-- ==== Sys2Proof/Machine/Step.lean ====
section
/-! DEFINITION. One step of the machine: the next agent's move (R12, R199), and an instruction placed for that step. -/

namespace Sys2Proof.Machine

/-- One step: exactly one agent acts (R199), the one `turns` names next, else the one `nextTurn` picks. -/
def step (s : State) : Host.Outcome State Fault Refusal :=
  match s.turns with
  | t :: ts => { s with turns := ts }.move t
  | [] => s.nextTurn.2.move s.nextTurn.1

/-- `k` steps, up to the first fault or refusal. -/
def runFor : Nat → State → Host.Outcome State Fault Refusal
  | 0, s => .next s
  | k + 1, s =>
    match step s with
    | .next t => runFor k t
    | .fault f => .fault f
    | .refused r => .refused r

/-- The state with an instruction of the opcode table stored where the next step fetches it. -/
def State.withFetchWord (s : State) (nbits w : Nat) : State :=
  s.place (tableWord nbits w)

end Sys2Proof.Machine
end

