-- ==== Sys2Proof/Safety.lean ====
section
/-! DEFINITION. What the claims are stated in: the invariants of the block, the quiescent point (R117), and the view of a
state that leaves out every register R37 calls unspecified until it is written (R38). -/

namespace Sys2Proof.Machine

/-- An engine that has been started has buffers, a table and a negotiated maximum (R28 to R30, R223). -/
structure State.Built (s : State) : Prop where
  config   : configOk s.cfg = true
  maximum  : s.maxPayload = negotiatedMax s.cfg
  receive  : s.rxbuf.length = s.cfg.rxBufSize.toNat
  transmit : s.txbuf.length = s.cfg.txBufSize.toNat
  slots    : s.table.length = s.cfg.tableCapacity.toNat

/-- A slot the table may hold: "no in-use slot has `addr = 0`" (R136), and a free slot is `{0, 0, false}` (R30, R132). -/
abbrev Slot.legal (t : Slot) : Prop :=
  if t.used then t.addr ≠ 0 else t = Slot.free

/-- The bounds on the framer's registers in each of its states (R21, R22, R26, R27, R33). -/
def State.FramerBounds (s : State) : Prop :=
  match s.st with
  | .sync1 => True
  | .sync2 => True
  | .hdr => s.idx ≤ 5
  | .payload => s.idx < s.hdr.len.toNat ∧ s.hdr.len.toNat ≤ s.maxPayload.toNat
  | .csum => s.idx ≤ 1 ∧ s.hdr.len.toNat ≤ s.maxPayload.toNat
  | .drain => 0 < s.drain ∧ s.drain ≤ max32 + 2
  | .verify => s.hdr.len.toNat ≤ s.maxPayload.toNat
  | .dispatch => s.hdr.len.toNat ≤ s.maxPayload.toNat
  | .respond => s.tlen ≤ s.maxPayload.toNat ∧ (s.tflags = flagsOk ∨ s.tflags = flagsError)

/-- A command between two of its port transactions keeps a running block in `DISPATCH`, and is the command whose transactions
those are (R12, R154 to R156); the line size it has learnt is at least 1 (R180). -/
def State.ProgressOk (s : State) : Prop :=
  match s.phase with
  | .fresh => True
  | .release _ => s.run = .running ∧ s.st = .dispatch ∧
      (s.hdr.cmd = s.cfg.cmdIds.alloc ∨ s.hdr.cmd = s.cfg.cmdIds.free)
  | .written => s.run = .running ∧ s.st = .dispatch ∧ s.hdr.cmd = s.cfg.cmdIds.writeMem
  | .lineKnown S => s.run = .running ∧ s.st = .dispatch ∧ s.hdr.cmd = s.cfg.cmdIds.writeMem ∧ 1 ≤ S.toNat

/-- The invariant of the block. -/
structure State.Inv (s : State) : Prop where
  /-- Device memory is in its canonical form, within the 32-bit space (R50). -/
  memory   : s.mem.wf
  /-- The older contents are in their canonical form. -/
  older    : pastWf s.past
  /-- The addresses not synchronised are in their canonical form. -/
  unsynced : dirtyWf s.dirty
  /-- `s.run` is `FAULTED` exactly when the fault mark is set (R32, R35). -/
  mark     : s.run = .faulted ↔ s.why.isSome = true
  /-- The input queue never holds more than `RX_FIFO_DEPTH` bytes (R31). -/
  queue    : s.q.length ≤ s.cfg.rxFifoDepth
  /-- A started engine is built (R37). -/
  built    : s.run = .running ∨ s.run = .faulted → s.Built
  /-- An engine that is not started has its framer at rest. -/
  atRest   : s.run = .idle ∨ s.run = .failed → s.st = .sync1
  /-- Every slot is legal (R30, R136). -/
  slots    : ∀ t ∈ s.table, t.legal
  /-- A request to add at the lookup engine's port never names address 0 (R60, R136). -/
  request  : ∀ r, s.treq = some r → r.op = 0b00#2 → r.a ≠ 0
  /-- The framer's registers are in their bounds. -/
  framer   : s.FramerBounds
  /-- A callee that never returns keeps a running block in `DISPATCH` (R201). -/
  inCallee : s.hung.isSome = true → s.run = .running ∧ s.st = .dispatch
  /-- A command in progress is in `DISPATCH` (R12). -/
  progress : s.ProgressOk

/-- The header and payload bytes that the framer has taken into the sum so far (R24, R113). -/
def State.summed (s : State) : Bytes :=
  match s.st with
  | .hdr => s.hdr.toBytes.take s.idx
  | .payload => s.hdr.toBytes ++ s.rxbuf.take s.idx
  | .csum => s.hdr.toBytes ++ s.payload
  | .verify => s.hdr.toBytes ++ s.payload
  | .dispatch => s.hdr.toBytes ++ s.payload
  | .sync1 => []
  | .sync2 => []
  | .drain => []
  | .respond => []

/-- The accumulator is the sum of the covered bytes received so far (R24, R102, R113), and in `DISPATCH` it equals the
received checksum (R110). -/
def State.SumRight (s : State) : Prop :=
  match s.st with
  | .hdr => s.acc = csum (coveredBytes s.cfg s.summed)
  | .payload => s.acc = csum (coveredBytes s.cfg s.summed)
  | .csum => s.acc = csum (coveredBytes s.cfg s.summed)
  | .verify => s.acc = csum (coveredBytes s.cfg s.summed)
  | .dispatch => s.acc = csum (coveredBytes s.cfg s.summed) ∧ s.rcs = s.acc
  | .sync1 => True
  | .sync2 => True
  | .drain => True
  | .respond => True

/-- Whether a move brings a byte for the producer to deliver (R204). -/
def Turn.sends : Turn → Bool
  | .hostSend _ => true
  | .worker => false
  | .producer => false
  | .hostRecv => false
  | .start => false
  | .port _ _ => false
  | .powerOn _ => false

/-- The quiescent point of R117: no further byte to deliver, on the link or in a move to come, an empty queue, a
byte-consuming state. -/
def State.quiescent (s : State) : Bool :=
  s.link.isEmpty && !s.turns.any Turn.sends && s.q.isEmpty && s.st.consumes

/-- The framer is free to step (R100): the block runs, no fault is marked, no callee hangs, and no request stands at the
lookup engine's port. -/
structure State.Awake (s : State) : Prop where
  running : s.run = .running
  clear   : s.why = none
  free    : s.hung = none
  request : s.treq = none

/-- The worker moves next: no other move is given and no byte is on the link. -/
structure State.Alone (s : State) : Prop where
  turns : s.turns = []
  link  : s.link = []

/-- `k` steps of one command, one after another with no other agent's move between them. -/
def execFor : Nat → Instr → State → Host.Outcome State Fault Refusal
  | 0, _, s => .next s
  | k + 1, i, s =>
    match exec i s with
    | .next t => execFor k i t
    | .fault f => .fault f
    | .refused r => .refused r

/-- "nonzero power of two", as a number (R154). -/
def IsPowerOfTwo (v : Word) : Prop :=
  ∃ k, v.toNat = 2 ^ k

/-- A range that the Tracker accepts: it ends within `MAX32` and lies within one entry in use whose own range does not
overflow (R134). -/
def Tracked (T : List Slot) (a n : Nat) : Prop :=
  a + n ≤ max32 ∧ ∃ t ∈ T, t.used = true ∧ t.addr.toNat + t.size.toNat ≤ max32 ∧ t.addr.toNat ≤ a ∧
    a + n ≤ t.addr.toNat + t.size.toNat

/-- A start address that the Tracker holds (R133). -/
def TrackedStart (T : List Slot) (a : Word) : Prop :=
  ∃ t ∈ T, t.used = true ∧ t.addr = a

/-- The number of slots in use (R136). -/
def usedSlots (T : List Slot) : Nat :=
  T.countP Slot.used

/-! ## The specified part of a state (R37, R38) -/

/-- The latch with every byte from index `i` on blanked. -/
def Header.upTo (h : Header) (i : Nat) : Header where
  cmd   := if 0 < i then h.cmd else 0
  flags := if 1 < i then h.flags else 0
  len0  := if 2 < i then h.len0 else 0
  len1  := if 3 < i then h.len1 else 0
  len2  := if 4 < i then h.len2 else 0
  len3  := if 5 < i then h.len3 else 0

/-- A buffer with every byte from index `n` on blanked. -/
def blankFrom (n : Nat) (l : Bytes) : Bytes :=
  l.take n ++ List.replicate (l.length - n) 0

/-- The state with the framer's registers, the response register and both buffers blanked. -/
def State.unwritten (s : State) : State :=
  { s with
    idx := 0
    hdr := ⟨0, 0, 0, 0, 0, 0⟩
    acc := 0
    rcs := 0
    drain := 0
    tcmd := 0
    tflags := 0
    tlen := 0
    rxbuf := blankFrom 0 s.rxbuf
    txbuf := blankFrom 0 s.txbuf }

/-- The specified part of a state: a register that R37 leaves unspecified is kept only in the framer states in which a
rule has written it and a later step may read it; elsewhere it is blanked. -/
def State.specified (s : State) : State :=
  match s.st with
  | .sync1 => s.unwritten
  | .sync2 => s.unwritten
  | .hdr => { s.unwritten with idx := s.idx, acc := s.acc, hdr := s.hdr.upTo s.idx }
  | .payload =>
    { s.unwritten with idx := s.idx, acc := s.acc, hdr := s.hdr, rxbuf := blankFrom s.idx s.rxbuf }
  | .csum =>
    { s.unwritten with
      idx := s.idx
      acc := s.acc
      hdr := s.hdr
      rcs := if s.idx = 0 then 0 else half16 (s.rcs.extractLsb' 0 8) 0
      rxbuf := blankFrom s.hdr.len.toNat s.rxbuf }
  | .verify =>
    { s.unwritten with
      acc := s.acc
      hdr := s.hdr
      rcs := s.rcs
      rxbuf := blankFrom s.hdr.len.toNat s.rxbuf }
  | .dispatch => { s.unwritten with hdr := s.hdr, rxbuf := blankFrom s.hdr.len.toNat s.rxbuf }
  | .respond =>
    { s.unwritten with
      tcmd := s.tcmd
      tflags := s.tflags
      tlen := s.tlen
      txbuf := blankFrom s.tlen s.txbuf }
  | .drain => { s.unwritten with drain := s.drain }

/-- Two outcomes that cannot be told apart by their specified parts. -/
def sameOutcome : Host.Outcome State Fault Refusal → Host.Outcome State Fault Refusal → Prop
  | .next a, .next b => a.specified = b.specified
  | .fault a, .fault b => a = b
  | .refused a, .refused b => a = b
  | .next _, .fault _ => False
  | .next _, .refused _ => False
  | .fault _, .next _ => False
  | .fault _, .refused _ => False
  | .refused _, .next _ => False
  | .refused _, .fault _ => False

end Sys2Proof.Machine
end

*****

◆ PROMPT
From the records above, transcribe without alteration every line from the one with "0, s => .next s" to the one with "(s.hdr.cmd = s.cfg.cmdIds.alloc", inclusive.

◆ SOLUTION TO THIS EXERCISE
  | 0, s => .next s
  | k + 1, s =>
    match step s with
    | .next t => runFor k t
    | .fault f => .fault f
    | .refused r => .refused r

/-- The state with an instruction of the opcode table stored where the next step fetches it. -/
def State.withFetchWord (s : State) (nbits w : Nat) : State :=
  s.place (tableWord nbits w)

end Sys2Proof.Machine
end

-- ==== Sys2Proof/Safety.lean ====
section
/-! DEFINITION. What the claims are stated in: the invariants of the block, the quiescent point (R117), and the view of a
state that leaves out every register R37 calls unspecified until it is written (R38). -/

namespace Sys2Proof.Machine

/-- An engine that has been started has buffers, a table and a negotiated maximum (R28 to R30, R223). -/
structure State.Built (s : State) : Prop where
  config   : configOk s.cfg = true
  maximum  : s.maxPayload = negotiatedMax s.cfg
  receive  : s.rxbuf.length = s.cfg.rxBufSize.toNat
  transmit : s.txbuf.length = s.cfg.txBufSize.toNat
  slots    : s.table.length = s.cfg.tableCapacity.toNat

/-- A slot the table may hold: "no in-use slot has `addr = 0`" (R136), and a free slot is `{0, 0, false}` (R30, R132). -/
abbrev Slot.legal (t : Slot) : Prop :=
  if t.used then t.addr ≠ 0 else t = Slot.free

/-- The bounds on the framer's registers in each of its states (R21, R22, R26, R27, R33). -/
def State.FramerBounds (s : State) : Prop :=
  match s.st with
  | .sync1 => True
  | .sync2 => True
  | .hdr => s.idx ≤ 5
  | .payload => s.idx < s.hdr.len.toNat ∧ s.hdr.len.toNat ≤ s.maxPayload.toNat
  | .csum => s.idx ≤ 1 ∧ s.hdr.len.toNat ≤ s.maxPayload.toNat
  | .drain => 0 < s.drain ∧ s.drain ≤ max32 + 2
  | .verify => s.hdr.len.toNat ≤ s.maxPayload.toNat
  | .dispatch => s.hdr.len.toNat ≤ s.maxPayload.toNat
  | .respond => s.tlen ≤ s.maxPayload.toNat ∧ (s.tflags = flagsOk ∨ s.tflags = flagsError)

/-- A command between two of its port transactions keeps a running block in `DISPATCH`, and is the command whose transactions
those are (R12, R154 to R156); the line size it has learnt is at least 1 (R180). -/
def State.ProgressOk (s : State) : Prop :=
  match s.phase with
  | .fresh => True
  | .release _ => s.run = .running ∧ s.st = .dispatch ∧
      (s.hdr.cmd = s.cfg.cmdIds.alloc ∨ s.hdr.cmd = s.cfg.cmdIds.free)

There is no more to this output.